● REQUIRED WORK: For the entries below, repeat exactly each line starting with the one that contains "4) .ret (.wait" and going on through the one that contains "waiting).port entryA.port).call = .none", and no others.

═══ EXERCISE DATA

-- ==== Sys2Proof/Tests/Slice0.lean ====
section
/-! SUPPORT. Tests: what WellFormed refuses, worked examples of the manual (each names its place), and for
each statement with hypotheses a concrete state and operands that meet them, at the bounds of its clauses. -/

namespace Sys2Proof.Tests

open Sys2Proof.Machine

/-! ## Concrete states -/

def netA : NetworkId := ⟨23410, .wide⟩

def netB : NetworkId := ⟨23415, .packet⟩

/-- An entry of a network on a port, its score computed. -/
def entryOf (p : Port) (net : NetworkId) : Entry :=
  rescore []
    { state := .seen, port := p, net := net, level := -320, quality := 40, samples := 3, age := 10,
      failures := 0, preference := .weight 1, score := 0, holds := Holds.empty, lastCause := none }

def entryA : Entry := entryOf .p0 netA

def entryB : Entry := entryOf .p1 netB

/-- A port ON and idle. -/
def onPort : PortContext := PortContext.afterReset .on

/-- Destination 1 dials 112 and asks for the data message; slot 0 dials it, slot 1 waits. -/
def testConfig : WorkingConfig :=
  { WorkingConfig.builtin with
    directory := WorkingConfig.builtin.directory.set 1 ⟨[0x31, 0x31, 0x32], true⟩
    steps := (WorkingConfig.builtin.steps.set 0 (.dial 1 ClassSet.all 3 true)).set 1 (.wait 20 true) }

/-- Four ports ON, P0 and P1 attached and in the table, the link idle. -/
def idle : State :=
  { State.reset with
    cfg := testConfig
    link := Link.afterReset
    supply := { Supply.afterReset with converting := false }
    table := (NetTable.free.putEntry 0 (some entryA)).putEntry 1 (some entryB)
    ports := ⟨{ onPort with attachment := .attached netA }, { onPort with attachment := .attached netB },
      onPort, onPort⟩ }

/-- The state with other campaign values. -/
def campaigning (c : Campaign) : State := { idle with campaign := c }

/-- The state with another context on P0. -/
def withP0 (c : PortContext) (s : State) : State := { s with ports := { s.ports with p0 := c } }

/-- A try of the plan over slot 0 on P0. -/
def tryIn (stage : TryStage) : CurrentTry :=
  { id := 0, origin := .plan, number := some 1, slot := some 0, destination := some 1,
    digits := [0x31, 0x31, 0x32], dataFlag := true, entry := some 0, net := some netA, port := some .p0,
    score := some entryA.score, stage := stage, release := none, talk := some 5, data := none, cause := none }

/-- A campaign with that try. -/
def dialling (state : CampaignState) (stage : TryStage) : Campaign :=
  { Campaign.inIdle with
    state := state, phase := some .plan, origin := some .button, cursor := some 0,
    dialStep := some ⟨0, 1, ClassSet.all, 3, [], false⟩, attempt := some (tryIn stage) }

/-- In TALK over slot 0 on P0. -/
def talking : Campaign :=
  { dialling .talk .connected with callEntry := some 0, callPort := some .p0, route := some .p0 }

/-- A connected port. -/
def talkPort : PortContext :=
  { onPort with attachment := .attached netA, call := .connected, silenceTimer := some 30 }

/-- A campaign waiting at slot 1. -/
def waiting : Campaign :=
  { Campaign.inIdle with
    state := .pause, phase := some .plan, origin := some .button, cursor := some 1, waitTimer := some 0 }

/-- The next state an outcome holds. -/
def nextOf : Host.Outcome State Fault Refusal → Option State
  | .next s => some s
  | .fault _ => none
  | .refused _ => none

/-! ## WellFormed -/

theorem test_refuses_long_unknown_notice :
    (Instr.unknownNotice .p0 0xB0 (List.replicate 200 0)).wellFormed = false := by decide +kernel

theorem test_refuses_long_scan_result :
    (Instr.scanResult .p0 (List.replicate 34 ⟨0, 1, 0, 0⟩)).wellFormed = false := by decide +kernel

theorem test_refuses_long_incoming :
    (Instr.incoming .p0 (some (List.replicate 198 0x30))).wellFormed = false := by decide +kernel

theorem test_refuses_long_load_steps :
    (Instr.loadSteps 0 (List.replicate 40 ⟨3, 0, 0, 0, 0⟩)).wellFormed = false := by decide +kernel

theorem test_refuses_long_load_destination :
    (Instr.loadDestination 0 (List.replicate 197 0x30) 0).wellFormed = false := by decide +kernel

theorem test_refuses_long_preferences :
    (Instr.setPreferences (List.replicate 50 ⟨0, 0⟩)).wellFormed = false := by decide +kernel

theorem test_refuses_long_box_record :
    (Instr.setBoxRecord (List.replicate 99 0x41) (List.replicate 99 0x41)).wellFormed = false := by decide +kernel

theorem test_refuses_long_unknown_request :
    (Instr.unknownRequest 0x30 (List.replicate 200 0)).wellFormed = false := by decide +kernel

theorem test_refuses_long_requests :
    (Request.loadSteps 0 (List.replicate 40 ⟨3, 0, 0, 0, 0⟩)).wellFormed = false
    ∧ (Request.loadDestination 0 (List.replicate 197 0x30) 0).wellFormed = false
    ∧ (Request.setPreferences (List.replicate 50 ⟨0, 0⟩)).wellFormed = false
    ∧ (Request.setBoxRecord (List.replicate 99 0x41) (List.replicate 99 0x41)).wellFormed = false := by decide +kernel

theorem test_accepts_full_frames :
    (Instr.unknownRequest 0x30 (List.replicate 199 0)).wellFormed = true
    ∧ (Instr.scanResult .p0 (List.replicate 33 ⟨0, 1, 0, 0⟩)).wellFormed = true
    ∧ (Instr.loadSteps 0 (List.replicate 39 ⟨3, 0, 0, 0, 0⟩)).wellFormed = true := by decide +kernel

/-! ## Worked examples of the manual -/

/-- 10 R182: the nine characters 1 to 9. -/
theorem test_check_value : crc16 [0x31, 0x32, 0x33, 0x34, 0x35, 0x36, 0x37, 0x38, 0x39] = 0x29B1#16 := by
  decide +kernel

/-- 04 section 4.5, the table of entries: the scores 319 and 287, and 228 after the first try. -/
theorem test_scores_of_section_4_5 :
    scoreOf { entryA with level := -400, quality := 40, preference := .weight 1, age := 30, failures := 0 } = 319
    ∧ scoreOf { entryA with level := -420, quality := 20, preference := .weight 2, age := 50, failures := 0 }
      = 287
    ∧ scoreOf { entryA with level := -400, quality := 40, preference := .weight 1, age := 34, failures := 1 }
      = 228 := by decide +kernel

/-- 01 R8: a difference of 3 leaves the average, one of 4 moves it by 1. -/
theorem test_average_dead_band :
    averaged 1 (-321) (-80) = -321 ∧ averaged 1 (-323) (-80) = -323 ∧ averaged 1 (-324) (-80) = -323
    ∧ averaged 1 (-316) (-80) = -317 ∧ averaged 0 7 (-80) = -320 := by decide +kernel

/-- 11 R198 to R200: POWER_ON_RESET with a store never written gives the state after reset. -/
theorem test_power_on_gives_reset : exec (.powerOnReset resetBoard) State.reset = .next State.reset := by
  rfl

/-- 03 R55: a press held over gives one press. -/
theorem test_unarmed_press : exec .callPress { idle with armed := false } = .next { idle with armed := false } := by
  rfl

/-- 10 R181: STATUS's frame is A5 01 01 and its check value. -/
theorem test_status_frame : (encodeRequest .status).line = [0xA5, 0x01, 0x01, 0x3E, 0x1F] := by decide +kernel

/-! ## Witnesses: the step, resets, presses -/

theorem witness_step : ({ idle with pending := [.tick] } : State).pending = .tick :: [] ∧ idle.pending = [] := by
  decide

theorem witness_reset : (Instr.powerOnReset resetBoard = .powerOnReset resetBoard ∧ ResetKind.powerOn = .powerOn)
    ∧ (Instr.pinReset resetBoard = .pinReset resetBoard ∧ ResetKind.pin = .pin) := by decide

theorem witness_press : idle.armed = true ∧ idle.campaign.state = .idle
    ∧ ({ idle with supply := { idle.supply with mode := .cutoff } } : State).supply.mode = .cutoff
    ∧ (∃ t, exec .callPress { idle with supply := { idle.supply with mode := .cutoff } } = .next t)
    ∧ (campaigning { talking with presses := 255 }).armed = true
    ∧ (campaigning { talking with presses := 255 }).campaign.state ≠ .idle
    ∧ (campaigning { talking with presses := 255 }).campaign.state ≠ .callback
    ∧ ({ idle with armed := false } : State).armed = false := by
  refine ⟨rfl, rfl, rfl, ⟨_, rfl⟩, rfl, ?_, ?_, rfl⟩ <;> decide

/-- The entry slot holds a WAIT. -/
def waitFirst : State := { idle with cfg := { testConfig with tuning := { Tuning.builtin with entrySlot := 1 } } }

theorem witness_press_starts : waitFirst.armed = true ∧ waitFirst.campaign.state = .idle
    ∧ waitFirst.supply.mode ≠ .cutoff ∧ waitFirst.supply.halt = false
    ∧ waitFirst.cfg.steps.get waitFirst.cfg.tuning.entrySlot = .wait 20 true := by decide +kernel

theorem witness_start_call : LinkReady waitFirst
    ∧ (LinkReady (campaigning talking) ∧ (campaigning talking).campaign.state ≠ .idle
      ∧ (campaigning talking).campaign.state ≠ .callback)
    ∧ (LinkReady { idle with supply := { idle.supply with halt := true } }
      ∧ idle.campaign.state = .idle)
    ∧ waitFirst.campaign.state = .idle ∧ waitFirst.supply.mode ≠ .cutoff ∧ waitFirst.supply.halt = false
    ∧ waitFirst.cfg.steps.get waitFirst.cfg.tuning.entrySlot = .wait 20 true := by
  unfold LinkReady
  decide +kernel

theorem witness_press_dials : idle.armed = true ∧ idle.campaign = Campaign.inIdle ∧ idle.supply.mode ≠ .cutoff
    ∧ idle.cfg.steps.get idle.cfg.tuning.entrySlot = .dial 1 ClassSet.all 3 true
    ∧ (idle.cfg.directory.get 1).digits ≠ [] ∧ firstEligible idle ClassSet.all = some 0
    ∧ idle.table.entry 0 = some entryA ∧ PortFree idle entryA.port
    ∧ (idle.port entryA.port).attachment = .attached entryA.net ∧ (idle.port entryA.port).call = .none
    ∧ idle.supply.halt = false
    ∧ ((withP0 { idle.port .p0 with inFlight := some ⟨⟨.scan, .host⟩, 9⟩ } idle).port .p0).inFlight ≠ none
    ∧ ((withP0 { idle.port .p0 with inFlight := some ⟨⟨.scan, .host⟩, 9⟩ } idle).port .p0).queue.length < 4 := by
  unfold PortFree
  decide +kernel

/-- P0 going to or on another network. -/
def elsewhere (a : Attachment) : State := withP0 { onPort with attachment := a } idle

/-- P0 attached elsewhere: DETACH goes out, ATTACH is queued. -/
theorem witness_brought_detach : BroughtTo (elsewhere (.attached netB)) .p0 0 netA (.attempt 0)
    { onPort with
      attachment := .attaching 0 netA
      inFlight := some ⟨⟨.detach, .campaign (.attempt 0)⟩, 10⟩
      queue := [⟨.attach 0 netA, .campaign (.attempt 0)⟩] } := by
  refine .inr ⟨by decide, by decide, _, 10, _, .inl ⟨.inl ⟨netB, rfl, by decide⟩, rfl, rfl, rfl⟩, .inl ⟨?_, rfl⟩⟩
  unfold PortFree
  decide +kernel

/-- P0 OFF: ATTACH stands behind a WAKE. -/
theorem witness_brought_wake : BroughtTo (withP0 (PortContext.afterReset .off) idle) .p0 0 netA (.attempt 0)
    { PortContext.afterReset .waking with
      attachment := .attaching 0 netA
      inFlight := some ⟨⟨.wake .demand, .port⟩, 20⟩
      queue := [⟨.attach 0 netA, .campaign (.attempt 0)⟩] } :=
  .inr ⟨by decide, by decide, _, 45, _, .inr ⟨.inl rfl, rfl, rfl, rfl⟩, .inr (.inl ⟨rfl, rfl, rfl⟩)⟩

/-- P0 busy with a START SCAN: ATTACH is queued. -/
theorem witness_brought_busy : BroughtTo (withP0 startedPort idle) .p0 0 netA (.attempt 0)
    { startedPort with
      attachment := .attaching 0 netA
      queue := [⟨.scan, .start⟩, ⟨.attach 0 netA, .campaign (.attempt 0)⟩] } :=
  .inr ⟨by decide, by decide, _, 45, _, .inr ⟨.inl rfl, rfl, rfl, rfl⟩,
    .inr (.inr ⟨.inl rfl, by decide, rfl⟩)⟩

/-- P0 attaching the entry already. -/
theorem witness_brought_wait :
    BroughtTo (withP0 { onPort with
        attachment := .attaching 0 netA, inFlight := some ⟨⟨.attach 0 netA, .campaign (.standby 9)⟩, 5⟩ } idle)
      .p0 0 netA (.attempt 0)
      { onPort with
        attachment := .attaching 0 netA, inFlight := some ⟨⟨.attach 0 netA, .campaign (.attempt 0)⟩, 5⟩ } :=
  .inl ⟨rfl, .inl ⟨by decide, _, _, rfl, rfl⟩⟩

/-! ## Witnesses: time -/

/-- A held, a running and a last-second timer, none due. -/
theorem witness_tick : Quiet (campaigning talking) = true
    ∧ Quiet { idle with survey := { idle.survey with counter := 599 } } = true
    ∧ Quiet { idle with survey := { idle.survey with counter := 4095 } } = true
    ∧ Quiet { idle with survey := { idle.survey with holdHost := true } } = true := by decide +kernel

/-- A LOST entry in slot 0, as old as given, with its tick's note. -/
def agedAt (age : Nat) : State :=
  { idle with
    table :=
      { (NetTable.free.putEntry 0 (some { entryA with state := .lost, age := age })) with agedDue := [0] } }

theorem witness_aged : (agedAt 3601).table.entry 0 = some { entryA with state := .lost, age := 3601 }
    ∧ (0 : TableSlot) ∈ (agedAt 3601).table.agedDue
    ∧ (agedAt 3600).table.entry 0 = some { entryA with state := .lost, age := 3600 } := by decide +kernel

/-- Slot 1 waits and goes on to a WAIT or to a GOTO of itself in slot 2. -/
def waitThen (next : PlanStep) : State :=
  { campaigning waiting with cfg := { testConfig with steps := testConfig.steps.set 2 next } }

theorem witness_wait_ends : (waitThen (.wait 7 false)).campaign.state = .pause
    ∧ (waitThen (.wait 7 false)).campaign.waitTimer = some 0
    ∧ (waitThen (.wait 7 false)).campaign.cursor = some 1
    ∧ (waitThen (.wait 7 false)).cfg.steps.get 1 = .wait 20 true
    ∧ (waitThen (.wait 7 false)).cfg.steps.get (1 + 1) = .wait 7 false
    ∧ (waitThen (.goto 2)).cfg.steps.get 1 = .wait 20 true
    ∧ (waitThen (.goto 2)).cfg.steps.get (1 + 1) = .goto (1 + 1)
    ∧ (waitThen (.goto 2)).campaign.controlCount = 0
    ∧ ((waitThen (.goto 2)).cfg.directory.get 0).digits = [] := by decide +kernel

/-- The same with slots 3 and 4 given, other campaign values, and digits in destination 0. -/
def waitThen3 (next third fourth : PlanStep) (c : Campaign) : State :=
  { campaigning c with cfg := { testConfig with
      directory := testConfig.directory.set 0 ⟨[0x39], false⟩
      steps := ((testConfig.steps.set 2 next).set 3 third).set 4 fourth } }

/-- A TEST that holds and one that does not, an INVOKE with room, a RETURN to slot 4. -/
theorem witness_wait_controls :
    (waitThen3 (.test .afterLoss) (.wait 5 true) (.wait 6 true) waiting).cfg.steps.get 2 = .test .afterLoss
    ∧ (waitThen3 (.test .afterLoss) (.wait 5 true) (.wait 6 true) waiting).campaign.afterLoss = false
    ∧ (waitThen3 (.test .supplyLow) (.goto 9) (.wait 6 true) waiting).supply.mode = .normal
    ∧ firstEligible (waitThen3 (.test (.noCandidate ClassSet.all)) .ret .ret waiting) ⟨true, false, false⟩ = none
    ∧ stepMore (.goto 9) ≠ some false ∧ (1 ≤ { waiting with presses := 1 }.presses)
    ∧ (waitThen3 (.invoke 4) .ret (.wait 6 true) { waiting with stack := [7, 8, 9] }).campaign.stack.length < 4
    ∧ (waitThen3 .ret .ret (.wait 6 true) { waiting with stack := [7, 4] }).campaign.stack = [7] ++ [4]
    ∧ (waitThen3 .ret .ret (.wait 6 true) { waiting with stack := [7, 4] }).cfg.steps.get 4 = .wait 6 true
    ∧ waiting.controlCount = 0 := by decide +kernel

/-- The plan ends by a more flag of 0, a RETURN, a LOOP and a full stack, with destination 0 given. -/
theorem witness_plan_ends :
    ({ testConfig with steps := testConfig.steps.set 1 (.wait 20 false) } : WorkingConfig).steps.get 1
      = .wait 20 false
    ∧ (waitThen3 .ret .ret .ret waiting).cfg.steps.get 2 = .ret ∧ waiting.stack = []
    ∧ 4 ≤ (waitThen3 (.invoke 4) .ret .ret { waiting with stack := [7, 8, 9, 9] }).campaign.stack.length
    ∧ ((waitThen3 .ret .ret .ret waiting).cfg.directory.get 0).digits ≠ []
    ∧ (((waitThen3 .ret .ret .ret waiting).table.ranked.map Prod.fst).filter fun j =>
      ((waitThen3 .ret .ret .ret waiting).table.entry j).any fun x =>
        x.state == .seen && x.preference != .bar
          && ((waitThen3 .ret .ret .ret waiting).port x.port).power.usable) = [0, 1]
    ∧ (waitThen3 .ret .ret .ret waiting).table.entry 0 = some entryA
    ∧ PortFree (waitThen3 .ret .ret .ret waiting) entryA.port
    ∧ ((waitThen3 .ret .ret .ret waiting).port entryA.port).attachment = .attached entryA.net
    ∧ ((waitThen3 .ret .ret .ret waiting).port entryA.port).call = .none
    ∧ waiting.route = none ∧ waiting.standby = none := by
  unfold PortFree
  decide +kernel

══════

● SOLUTION:
    ∧ (waitThen3 (.invoke 4) .ret (.wait 6 true) { waiting with stack := [7, 8, 9] }).campaign.stack.length < 4
    ∧ (waitThen3 .ret .ret (.wait 6 true) { waiting with stack := [7, 4] }).campaign.stack = [7] ++ [4]
    ∧ (waitThen3 .ret .ret (.wait 6 true) { waiting with stack := [7, 4] }).cfg.steps.get 4 = .wait 6 true
    ∧ waiting.controlCount = 0 := by decide +kernel

/-- The plan ends by a more flag of 0, a RETURN, a LOOP and a full stack, with destination 0 given. -/
theorem witness_plan_ends :
    ({ testConfig with steps := testConfig.steps.set 1 (.wait 20 false) } : WorkingConfig).steps.get 1
      = .wait 20 false
    ∧ (waitThen3 .ret .ret .ret waiting).cfg.steps.get 2 = .ret ∧ waiting.stack = []
    ∧ 4 ≤ (waitThen3 (.invoke 4) .ret .ret { waiting with stack := [7, 8, 9, 9] }).campaign.stack.length
    ∧ ((waitThen3 .ret .ret .ret waiting).cfg.directory.get 0).digits ≠ []
    ∧ (((waitThen3 .ret .ret .ret waiting).table.ranked.map Prod.fst).filter fun j =>
      ((waitThen3 .ret .ret .ret waiting).table.entry j).any fun x =>
        x.state == .seen && x.preference != .bar
          && ((waitThen3 .ret .ret .ret waiting).port x.port).power.usable) = [0, 1]
    ∧ (waitThen3 .ret .ret .ret waiting).table.entry 0 = some entryA
    ∧ PortFree (waitThen3 .ret .ret .ret waiting) entryA.port
    ∧ ((waitThen3 .ret .ret .ret waiting).port entryA.port).attachment = .attached entryA.net
    ∧ ((waitThen3 .ret .ret .ret waiting).port entryA.port).call = .none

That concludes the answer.